Нолик застыл с открытым ртом, закашлялся, схватил бумажный платок, распотрошил трясущимися руками всю пачку, вытер мокрый лоб.
— Есть яды, которые не оставляют никаких следов в организме и своим действием имитируют картину естественной смерти, например от острой сердечной недостаточности, — чужим, механическим голосом продолжала Соня. — Что-то происходило в жизни папы в последние два месяца. Он сильно изменился. Кто-то давил на него, от него чего-то хотели. В ресторане, в последний вечер, у него состоялся с кем-то очень тяжёлый разговор. Я никогда не видела его в таком состоянии, пожалуй, только когда мама уехала, и то он держался лучше.
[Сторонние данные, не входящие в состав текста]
theorem TagEvent.results {c : Instr} {s s' : State} (he : TagEvent c s s') (hc : c.wellFormed = true) :
    s.results <+: s'.results ∨ ((∃ operand, c = .popResult operand) ∧ s'.results = s.results.tail)
      ∨ (isReset c = true ∧ s'.results = []) := by
  have same {w : State} (h : w.results = s.results) : s.results <+: w.results := h ▸ List.prefix_refl _
  cases he with
  | still => exact .inl (same rfl)
  | submitted check kind lowest => exact .inl (results_placeTag _ _ (fillTag _ _ s))
  | popped queue command =>
    right; left
    refine ⟨command.resolve_right (by simp [hc]), ?_⟩
    rw [queue]
    rfl
  | released complete popped =>
    left
    rw [Fate.results_act]
    exact List.prefix_append _ _
  | touched live touch => exact .inl (same touch.results)
  | segment state posted touch => exact .inl (same touch.results)
  | cancelling cause state => exact .inl (same rfl)
  | departed live touch fits =>
    left
    rw [results_depart, results_creditFor, touch.results, List.append_assoc]
    exact List.prefix_append _ _
  | @freed t orphaned =>
    left
    rw [Fate.results_act]
    exact List.prefix_append _ _
  | paid complete owed => exact .inl (same rfl)
  | requested choice => exact .inl (same rfl)
  | cancelSent head => exact .inl (same rfl)
  | reported session accepted => exact .inl (same rfl)
  | @unitGone u present =>
    left
    rw [updUnit_results, (settleUnitTags_settled u s).results]
    exact List.prefix_append _ _
  | linkLost reason =>
    left
    rw [results_linkLoss, (settleAllTags_settled s).results]
    exact List.prefix_append _ _
  | reset command after =>
    right; right
    exact ⟨command.resolve_right (by simp [hc]), after.results⟩

/-- Settles O6: by the one event of the tag table that a command is. -/
theorem completedTagsStandStill : Obligations.CompletedTagsStandStill := by
  intro s c x hc exact accounted
  refine answers_of_happens fun t ⟨a, b, ha, hab, hb⟩ => ?_
  have still := hab.standsStill (exact.aside ha) (accounted.of_same ha.tag ha.store) x
  unfold StandsStill at still
  rw [ha.tag, ← hb.tag, ha.store, ← hb.store] at still
  have results := hab.results hc
  rw [ha.results, ← hb.results] at results
  exact ⟨still, results⟩

end Sys2Proof.Machine
end


section
/-! SUPPORT. Every register's fields, each at its place (O53). -/

namespace Sys2Proof.Machine

/-! ## Fields side by side -/

theorem field_zero (n : Nat) : field 0 n = BitVec.ofNat 16 n := by rw [field_eq, Nat.pow_zero, Nat.one_mul]

theorem flag_zero (b : Bool) : flag 0 b = BitVec.ofNat 16 b.toNat := field_zero b.toNat

/-- Two fields, the lower one ending below the upper one. -/
theorem two_fields {low b : Nat} (h : b < 2 ^ low) (a : Nat) :
    field low a ||| field 0 b = BitVec.ofNat 16 (2 ^ low * a + b) := by
  rw [field_eq, field_zero, ofNat_or_ofNat h]

/-- Three fields, each ending below the one above it. -/
theorem three_fields {high low b c : Nat} (hc : c < 2 ^ low) (hb : 2 ^ low * b + c < 2 ^ high) (a : Nat) :
    field high a ||| field low b ||| field 0 c = BitVec.ofNat 16 (2 ^ high * a + 2 ^ low * b + c) := by
  rw [BitVec.or_assoc, two_fields hc, field_eq, ofNat_or_ofNat hb, Nat.add_assoc]

/-- Four fields, each ending below the one above it. -/
theorem four_fields {top high low b c d : Nat} (hd : d < 2 ^ low) (hc : 2 ^ low * c + d < 2 ^ high)
    (hb : 2 ^ high * b + 2 ^ low * c + d < 2 ^ top) (a : Nat) :
    field top a ||| field high b ||| field low c ||| field 0 d
      = BitVec.ofNat 16 (2 ^ top * a + 2 ^ high * b + 2 ^ low * c + d) := by
  rw [BitVec.or_assoc, BitVec.or_assoc, ← BitVec.or_assoc (field high b), three_fields hd hc, field_eq, ofNat_or_ofNat hb,
    Nat.add_assoc, Nat.add_assoc, Nat.add_assoc]

theorem ofNat_toNat_halfword (v : Halfword) : v = BitVec.ofNat 16 v.toNat := by simp

theorem toNat_append_ofBool {w : Nat} (v : BitVec w) (b : Bool) :
    (v ++ BitVec.ofBool b).toNat = 2 * v.toNat + b.toNat := by
  rw [BitVec.toNat_append, Nat.shiftLeft_eq, BitVec.toNat_ofBool, Nat.mul_comm (v.toNat), ← Nat.two_pow_add_eq_or_of_lt]
  cases b <;> decide

/-- The seven flags of EVENTS as a number (Table 11.1). -/
theorem toNat_eventFlags (s : State) :
    (eventFlags s).toNat = s.events.result.toNat + 2 * (!s.attnQueue.isEmpty).toNat + 4 * s.events.link.toNat
      + 8 * s.events.unit.toNat + 16 * s.events.posted.toNat + 32 * s.events.proto.toNat + 64 * s.events.access.toNat := by
  simp only [eventFlags, attnFlag, toNat_append_ofBool, BitVec.toNat_ofBool]
  omega

/-- The two halves of a word are the word. -/
theorem highHalf_append_lowHalf (w : Word) : (highHalf w ++ lowHalf w : BitVec 32) = w := by
  apply BitVec.eq_of_toNat_eq
  have lt : w.toNat % 2 ^ 16 < 2 ^ 16 := Nat.mod_lt _ (by decide)
  rw [highHalf_eq, lowHalf_eq, BitVec.toNat_append, BitVec.toNat_ofNat, BitVec.toNat_ofNat, Nat.mod_mod, Nat.shiftLeft_eq,
    Nat.mul_comm, ← Nat.two_pow_add_eq_or_of_lt lt]
  have := w.isLt
  omega

/-! ## The registers -/

/-- What is shown of the last word of the payload. -/
theorem lowHalf_getLastD (payload : List Word) :
    lowHalf (payload.getLastD 0) = BitVec.ofNat 16 (payload.getLast?.elim 0 (fun w => w.toNat % 2 ^ 16)) := by
  rw [lowHalf_eq, List.getLastD_eq_getLast?]
  cases payload.getLast? <;> rfl

theorem freeChunkCount_lt (b : BufferStore) : freeChunkCount b < 2 ^ 8 :=
  Nat.lt_of_le_of_lt (List.length_filter_le _ _) (by decide)

theorem setWidth_eq_ofNat {w : Nat} (v : BitVec w) : v.setWidth 16 = BitVec.ofNat 16 v.toNat := by
  apply BitVec.eq_of_toNat_eq
  simp

theorem readRegister_events (s : State) :
    readRegister .events s = BitVec.ofNat 16 (s.events.result.toNat + 2 * (!s.attnQueue.isEmpty).toNat
      + 4 * s.events.link.toNat + 8 * s.events.unit.toNat + 16 * s.events.posted.toNat + 32 * s.events.proto.toNat
      + 64 * s.events.access.toNat) := by
  rw [← toNat_eventFlags]
  exact setWidth_eq_ofNat _

theorem readRegister_linkState (s : State) :
    readRegister .linkState s
      = BitVec.ofNat 16 (2 ^ 8 * s.link.lastLoss.code + 2 ^ 4 * s.link.epoch.toNat + s.link.state.code) := by
  have := s.link.epoch.isLt
  have := s.link.state.code_lt
  exact three_fields (by omega) (by omega) _

theorem readRegister_linkCtrl (s : State) :
    readRegister .linkCtrl s = BitVec.ofNat 16 (2 ^ 15 * s.link.autoRestart.toNat + s.link.trainingLimit.toNat) := by
  have := s.link.trainingLimit.isLt
  exact two_fields (by omega) _

theorem readRegister_stgCmd (s : State) :
    readRegister .stgCmd s = BitVec.ofNat 16 (2 ^ 15 * s.staging.posted.toNat + 2 ^ 8 * s.staging.unit.val
      + 2 ^ 4 * s.staging.space.code + s.staging.kindCode.toNat) := by
  have := s.staging.unit.isLt
  have := s.staging.space.code_lt
  have := s.staging.kindCode.isLt
  exact four_fields (by omega) (by omega) (by omega) _

theorem readRegister_stgLenLanes (s : State) :
    readRegister .stgLenLanes s = BitVec.ofNat 16 (2 ^ 8 * s.staging.laneMask.toNat + s.staging.length.toNat) := by
  have := s.staging.length.isLt
  exact two_fields (by omega) _

theorem readRegister_unitCaps (s : State) :
    readRegister .unitCaps s
      = BitVec.ofNat 16 (2 ^ 8 * (s.unit s.host.unitSel).maxBlock + (s.unit s.host.unitSel).spaces.toNat) := by
  have := (s.unit s.host.unitSel).spaces.isLt
  exact two_fields (by omega) _

theorem readRegister_levelsA (s : State) :
    readRegister .levelsA s = BitVec.ofNat 16 (2 ^ 8 * (allTags.filter (fun t => (s.tag t).state = .free)).length
      + (allChunks.filter (fun c => s.store.free.get c)).length) :=
  two_fields (freeChunkCount_lt s.store) _

theorem readRegister_resultCoalesce {s : State} (h : s.events.threshold ≤ 32) :
    readRegister .resultCoalesce s = BitVec.ofNat 16 (2 ^ 8 * s.events.holdoff.toNat + s.events.threshold) :=
  two_fields (by omega) _

theorem readRegister_levelsB {s : State} (h : s.attnQueue.length ≤ 16) :
    readRegister .levelsB s = BitVec.ofNat 16 (2 ^ 8 * s.results.length + s.attnQueue.length) :=
  two_fields (by omega) _

theorem readRegister_attnView {s : State} (h : s.host.attnView.count ≤ 255) :
    readRegister .attnView s = BitVec.ofNat 16
      (2 ^ 15 * s.host.attnView.valid.toNat + 2 ^ 8 * s.host.attnView.unit.val + s.host.attnView.count) := by
  have := s.host.attnView.unit.isLt
  exact three_fields (by omega) (by omega) _

theorem readRegister_unitInfo {s : State} (limit : (s.unit s.host.unitSel).creditLimit ≤ 15)
    (outstanding : (s.unit s.host.unitSel).outstanding ≤ 15) :
    readRegister .unitInfo s = BitVec.ofNat 16 (2 ^ 15 * (s.unit s.host.unitSel).present.toNat
      + 2 ^ 8 * (s.unit s.host.unitSel).creditLimit + (s.unit s.host.unitSel).outstanding) :=
  three_fields (by omega) (by omega) _

/-! ### The posted failure latch -/

theorem readRegister_postedFailA {s : State} {f : PostedFailure} (h : s.latch.record = some f) :
    readRegister .postedFailA s
      = BitVec.ofNat 16 (2 ^ 15 + 2 ^ 10 * f.tag.val + 2 ^ 6 * f.unit.val + f.reason.code) := by
  have := f.tag.isLt
  have := f.unit.isLt
  have := f.reason.code_lt
  change showPostedFailA s.latch = _
  rw [showPostedFailA, h]
  exact four_fields (a := 1) (by omega) (by omega) (by omega)

theorem readRegister_postedFailAddr {s : State} {f : PostedFailure} (h : s.latch.record = some f) :
    (readRegister .postedFailAddrH s ++ readRegister .postedFailAddrL s : BitVec 32) = f.address := by
  have address : postedAddress s.latch = f.address := by rw [postedAddress, h]
  rw [← address]
  exact highHalf_append_lowHalf _

theorem readRegister_posted_of_empty {s : State} (h : s.latch.record = none) :
    readRegister .postedFailA s = 0 ∧ readRegister .postedFailAddrH s = 0 ∧ readRegister .postedFailAddrL s = 0 := by
  have shown : showPostedFailA s.latch = 0 := by rw [showPostedFailA, h]
  have address : postedAddress s.latch = 0 := by rw [postedAddress, h]
  exact ⟨shown, congrArg highHalf address, congrArg lowHalf address⟩

/-! ### The result view -/

theorem readRegister_resView {s : State} {c : CompletionRecord} (h : s.host.resultView.shown = some c) :
    readRegister .resViewA s = BitVec.ofNat 16
        (2 ^ 15 * s.host.resultView.valid.toNat + 2 ^ 8 * c.tag.val + 2 ^ 4 * c.outcome.code + c.executed.code)
      ∧ readRegister .resViewB s = BitVec.ofNat 16
        (2 ^ 15 * c.cancelRequested.toNat + 2 ^ 8 * (c.reason.elim 0 RefusalReason.code) + 2 ^ 4 * c.unit.val + c.kind.code)
      ∧ readRegister .resWords s = BitVec.ofNat 16 c.wordsDelivered := by
  have := c.tag.isLt
  have := c.outcome.code_lt
  have := c.executed.code_lt
  have := c.unit.isLt
  have := c.kind.code_lt
  have reason : (c.reason.map RefusalReason.code).getD 0 = c.reason.elim 0 RefusalReason.code := by
    cases c.reason <;> rfl
  have reasonLt : c.reason.elim 0 RefusalReason.code < 8 := by
    cases c.reason with
    | none => decide
    | some r => exact r.code_lt
  change showResViewA _ = _ ∧ showResViewB _ = _ ∧ showResWords _ = _
  rw [showResViewA, showResViewB, showResWords, h]
  simp only [reason]
  exact ⟨four_fields (by omega) (by omega) (by omega) _, four_fields (by omega) (by omega) (by omega) _, field_zero _⟩

theorem readRegister_resView_of_none {s : State} (shown : s.host.resultView.shown = none)
    (valid : s.host.resultView.valid = false) :
    readRegister .resViewA s = 0 ∧ readRegister .resViewB s = 0 ∧ readRegister .resWords s = 0 := by
  change showResViewA _ = _ ∧ showResViewB _ = _ ∧ showResWords _ = _
  rw [showResViewA, showResViewB, showResWords, shown, valid]
  exact ⟨rfl, rfl, rfl⟩

/-! ### The data ports -/

theorem dataWord_eq (r : TagRecord) (n : Nat) (b : BufferStore) :
    dataWord r n b = if r.kind = .readBlock ∨ r.kind = .writeBlock then readPlace r.chunkList n b else r.slot := by
  unfold dataWord
  cases r.kind <;> rfl

theorem readRegister_rdData {s : State} {w : Option Word} (h : portWord s = w) :
    (readRegister .rdDataH s ++ readRegister .rdDataL s : BitVec 32) = w.getD 0 := by
  change (((portWord s).map highHalf).getD 0 ++ ((portWord s).map lowHalf).getD 0 : BitVec 32) = _
  rw [h]
  cases w with
  | none => decide
  | some w => exact highHalf_append_lowHalf w

theorem readRegister_rdData_of_none {s : State} (h : portWord s = none) :
    readRegister .rdDataH s = 0 ∧ readRegister .rdDataL s = 0 := by
  change ((portWord s).map highHalf).getD 0 = 0 ∧ ((portWord s).map lowHalf).getD 0 = 0
  rw [h]
  exact ⟨rfl, rfl⟩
— Так может, у него просто болело сердце, и он тебе ничего не говорил? — спросил Нолик, немного успокоившись. — Дмитрий Николаевич всегда был здоровым, привык к этому. И тут — как гром среди ясного неба. Боли в сердце, плохое самочувствие. Он мог ходить на какие-то обследования, пытался лечиться и не хотел тебя грузить. Возможно, и в Германию он летал, чтобы проконсультироваться с врачами, пройти курс лечения. Болезнь на него давила, Софи, какая-то тяжёлая и сложная болезнь сердца, от которой он в итоге умер. Не накручивай себя, не выдумывай злодеев с ядом в ресторане.
— Логично, — Соня вздохнула, — да, пожалуй, ты прав. Ну, а портфель? Фотографии?
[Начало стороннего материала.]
@[simp] theorem enterPrimary_agenda (s : State) : (enterPrimary s).agenda = s.agenda := rfl

@[simp] theorem enterPrimary_drawn (s : State) : (enterPrimary s).drawn = s.drawn := rfl

@[simp] theorem enterPrimary_xport (s : State) : (enterPrimary s).xport = s.xport := rfl

@[simp] theorem enterPrimary_served (s : State) : (enterPrimary s).served = s.served := rfl

@[simp] theorem enterPrimary_ret (s : State) : (enterPrimary s).ret = s.ret := rfl

@[simp] theorem enterPrimary_trace (s : State) : (enterPrimary s).trace = s.trace := rfl

@[simp] theorem enterPrimary_segTicks (s : State) : (enterPrimary s).segTicks = s.segTicks := rfl

@[simp] theorem enterPrimary_segNs (s : State) : (enterPrimary s).segNs = s.segNs := rfl

@[simp] theorem enterPrimary_obs (s : State) : (enterPrimary s).obs = s.obs := rfl

/-! ## `enterSecondary` -/

@[simp] theorem enterSecondary_cfg (s : State) : (enterSecondary s).cfg = s.cfg := rfl

@[simp] theorem enterSecondary_buf (s : State) : (enterSecondary s).buf = s.buf := rfl

@[simp] theorem enterSecondary_pin (s : State) : (enterSecondary s).pin = s.pin := rfl

@[simp] theorem enterSecondary_es (s : State) : (enterSecondary s).es = s.es := rfl

@[simp] theorem enterSecondary_own (s : State) : (enterSecondary s).own = s.own := rfl

@[simp] theorem enterSecondary_encw (s : State) : (enterSecondary s).encw = s.encw := rfl

@[simp] theorem enterSecondary_rep (s : State) : (enterSecondary s).rep = s.rep := rfl

@[simp] theorem enterSecondary_ph (s : State) : (enterSecondary s).ph = s.ph := rfl

@[simp] theorem enterSecondary_hwsel (s : State) : (enterSecondary s).hwsel = s.hwsel := rfl

@[simp] theorem enterSecondary_cur (s : State) : (enterSecondary s).cur = s.cur := rfl

@[simp] theorem enterSecondary_rdySent (s : State) : (enterSecondary s).rdySent = s.rdySent := rfl

@[simp] theorem enterSecondary_snap (s : State) : (enterSecondary s).snap = s.snap := rfl

@[simp] theorem enterSecondary_cnt (s : State) : (enterSecondary s).cnt = s.cnt := rfl

@[simp] theorem enterSecondary_tctl (s : State) : (enterSecondary s).tctl = s.tctl := rfl

@[simp] theorem enterSecondary_tien (s : State) : (enterSecondary s).tien = s.tien := rfl

@[simp] theorem enterSecondary_tifr (s : State) : (enterSecondary s).tifr = clearIfb s.tifr := rfl

@[simp] theorem enterSecondary_cmpa (s : State) : (enterSecondary s).cmpa = s.cmpa := rfl

@[simp] theorem enterSecondary_cmpb (s : State) : (enterSecondary s).cmpb = s.cmpb := rfl

@[simp] theorem enterSecondary_cmpc (s : State) : (enterSecondary s).cmpc = s.cmpc := rfl

@[simp] theorem enterSecondary_gie (s : State) : (enterSecondary s).gie = false := rfl

@[simp] theorem enterSecondary_inh (s : State) : (enterSecondary s).inh = true := rfl

@[simp] theorem enterSecondary_iq (s : State) : (enterSecondary s).iq = s.iq := rfl

@[simp] theorem enterSecondary_oq (s : State) : (enterSecondary s).oq = s.oq := rfl

@[simp] theorem enterSecondary_todo (s : State) : (enterSecondary s).todo = s.todo := rfl

@[simp] theorem enterSecondary_agenda (s : State) : (enterSecondary s).agenda = s.agenda := rfl

@[simp] theorem enterSecondary_drawn (s : State) : (enterSecondary s).drawn = s.drawn := rfl

@[simp] theorem enterSecondary_xport (s : State) : (enterSecondary s).xport = s.xport := rfl

@[simp] theorem enterSecondary_served (s : State) : (enterSecondary s).served = s.served := rfl

@[simp] theorem enterSecondary_ret (s : State) : (enterSecondary s).ret = s.ret := rfl

@[simp] theorem enterSecondary_trace (s : State) : (enterSecondary s).trace = s.trace := rfl

@[simp] theorem enterSecondary_segTicks (s : State) : (enterSecondary s).segTicks = s.segTicks := rfl

@[simp] theorem enterSecondary_segNs (s : State) : (enterSecondary s).segNs = s.segNs := rfl

@[simp] theorem enterSecondary_obs (s : State) : (enterSecondary s).obs = s.obs := rfl

/-! ## `countTick` -/

@[simp] theorem countTick_cfg (s : State) : (countTick s).cfg = s.cfg := rfl

@[simp] theorem countTick_buf (s : State) : (countTick s).buf = s.buf := rfl

@[simp] theorem countTick_pin (s : State) : (countTick s).pin = s.pin := rfl

@[simp] theorem countTick_es (s : State) : (countTick s).es = s.es := rfl

@[simp] theorem countTick_own (s : State) : (countTick s).own = s.own := rfl

@[simp] theorem countTick_encw (s : State) : (countTick s).encw = s.encw := rfl

@[simp] theorem countTick_rep (s : State) : (countTick s).rep = s.rep := rfl

@[simp] theorem countTick_ph (s : State) : (countTick s).ph = s.ph := rfl

@[simp] theorem countTick_hwsel (s : State) : (countTick s).hwsel = s.hwsel := rfl

@[simp] theorem countTick_cur (s : State) : (countTick s).cur = s.cur := rfl

@[simp] theorem countTick_rdySent (s : State) : (countTick s).rdySent = s.rdySent := rfl

@[simp] theorem countTick_snap (s : State) : (countTick s).snap = s.snap := rfl

@[simp] theorem countTick_cnt (s : State) :
    (countTick s).cnt = if s.nextCount = s.cmpa ∧ s.ctc = true then 0 else s.nextCount := rfl

@[simp] theorem countTick_tctl (s : State) : (countTick s).tctl = s.tctl := rfl

@[simp] theorem countTick_tien (s : State) : (countTick s).tien = s.tien := rfl

@[simp] theorem countTick_tifr (s : State) :
    (countTick s).tifr = setFlags s.tifr (s.nextCount == s.cmpa) (s.nextCount == s.cmpb) := rfl

@[simp] theorem countTick_cmpa (s : State) : (countTick s).cmpa = s.cmpa := rfl

@[simp] theorem countTick_cmpb (s : State) : (countTick s).cmpb = s.cmpb := rfl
— Да! Насчёт фотографий! — крикнул Нолик и по своей дурацкой театральной привычке хлопнул себя по лбу. Иногда он не рассчитывал силы, и на лбу оставались красные полосы. — Я понял, кого мне напоминает девочка с косой! Странно, что ты не узнала её!
Нолик оглядел комнату, подошёл к книжным полкам. Там, за стеклом, стояло несколько снимков. На самом большом и старом, взятом в рамку, была запечатлена строгая и очень красивая девушка. Волосы казались темней, чем на фотографиях из папиного портфеля. Коса не видна, убрана в пучок на затылке. Сонина бабушка, папина мама, Вера Евгеньевна Лукьянова, совсем юная.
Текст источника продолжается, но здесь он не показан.